Re: [PATCH RFC 06/15] memcg, swap: reparent the swap entry on swapin if swapout cgroup is dead

From: Johannes Weiner

Date: Mon Feb 23 2026 - 11:25:44 EST

On Fri, Feb 20, 2026 at 07:42:07AM +0800, Kairui Song via B4 Relay wrote:
> From: Kairui Song <kasong@xxxxxxxxxxx>
>
> As a result this will always charge the swapin folio into the dead
> cgroup's parent cgroup, and ensure folio->swap belongs to folio_memcg.
> This only affects some uncommon behavior if we move the process between
> memcg.
>
> When a process that previously swapped some memory is moved to another
> cgroup, and the cgroup where the swap occurred is dead, folios for
> swap in of old swap entries will be charged into the new cgroup.
> Combined with the lazy freeing of swap cache, this leads to a strange
> situation where the folio->swap entry belongs to a cgroup that is not
> folio->memcg.
>
> Swapin from dead zombie memcg might be rare in practise, cgroups are
> offlined only after the workload in it is gone, which requires zapping
> the page table first, and releases all swap entries.
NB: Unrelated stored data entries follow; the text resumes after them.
-- ==== Sys2Proof/Machine/Regs.lean ====
section
/-! DEFINITION. Machine/Regs.lean: every named field of every register map of the spec, as ONE enumeration `Reg`
(one constructor per field, named REGISTER_FIELD), the blocks of R37 and R38 they lie in, and the table of their
rows: offset in the block, how many copies and at what stride, bit position and width, access type (R13), change
class (R9) and reset value (R16). A per-String register keeps the manual's `x` (SCEx_STAT); an indexed register has
one constructor and an index.

Reset values the spec does not give as a number (`restored`, `fuses`, `strap`) stand as 0 here, or as the value the
assumption log names (entry 2). -/
namespace Sys2Proof.Machine

/-- The register blocks (R37, R38). -/
inductive Blk
  | fabric
  | fret
  | capo
  | spe
  | sce
  | svd
  | ae
  | nut
  | rch
  | harp
  | sfm
  | wrp
  | rld
  | hqe
  | pcie
  | strm
  | bridge
  | chest
  | cabinet
  | phovi
  | seq
  | bureau
  | l2
  | mi
  | scbms
  | pwr
  | sideboard
  | cal
  | thermal
  | identity
  | bench
  | peg
deriving DecidableEq, Repr

/-- Access types (R13). -/
inductive Access
  | rw | ro | wo | w1c | rws
deriving DecidableEq, Repr

/-- Change classes (R9). `lk` is the manual's "L or K"; `ro` is its dash. -/
inductive Cls
  | l | s | k | lk | ro
deriving DecidableEq, Repr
Shmem is
> a bit different, but shmem always has swap count == 1, and force
> releases the swap cache. So, for shmem charging into the new memcg and
> release entry does look more sensible.
>
> However, to make things easier to understand for an RFC, let's just
> always charge to the parent cgroup if the leaf cgroup is dead. This may
> not be the best design, but it makes the following work much easier to
> demonstrate.
>
> For a better solution, we can later:
>
> - Dynamically allocate a swap cluster trampoline cgroup table
> (ci->memcg_table) and use that for zombie swapin only. Which is
> actually OK and may not cause a mess in the code level, since the
> incoming swap table compaction will require table expansion on swap-in
> as well.
>
> - Just tolerate a 2-byte per slot overhead all the time, which is also
> acceptable.
>
> - Limit the charge to parent behavior to only one situation: when the
> swap count > 2 and the process is migrated to another cgroup after
> swapout, these entries. This is even more rare to see in practice, I
> think.
>
> For reference, the memory ownership model of cgroup v2:
>
> """
> A memory area is charged to the cgroup which instantiated it and stays
> charged to the cgroup until the area is released. Migrating a process
> to a different cgroup doesn't move the memory usages that it
> instantiated while in the previous cgroup to the new cgroup.
>
> A memory area may be used by processes belonging to different cgroups.
> To which cgroup the area will be charged is in-deterministic; however,
> over time, the memory area is likely to end up in a cgroup which has
> enough memory allowance to avoid high reclaim pressure.
>
> If a cgroup sweeps a considerable amount of memory which is expected
> to be accessed repeatedly by other cgroups, it may make sense to use
> POSIX_FADV_DONTNEED to relinquish the ownership of memory areas
> belonging to the affected files to ensure correct memory ownership.
> """
>
> So I think all of the solutions mentioned above, including this commit,
> are not wrong.
>
> Signed-off-by: Kairui Song <kasong@xxxxxxxxxxx>

Those semantics look good to me. I think it's better than the status
quo, actually.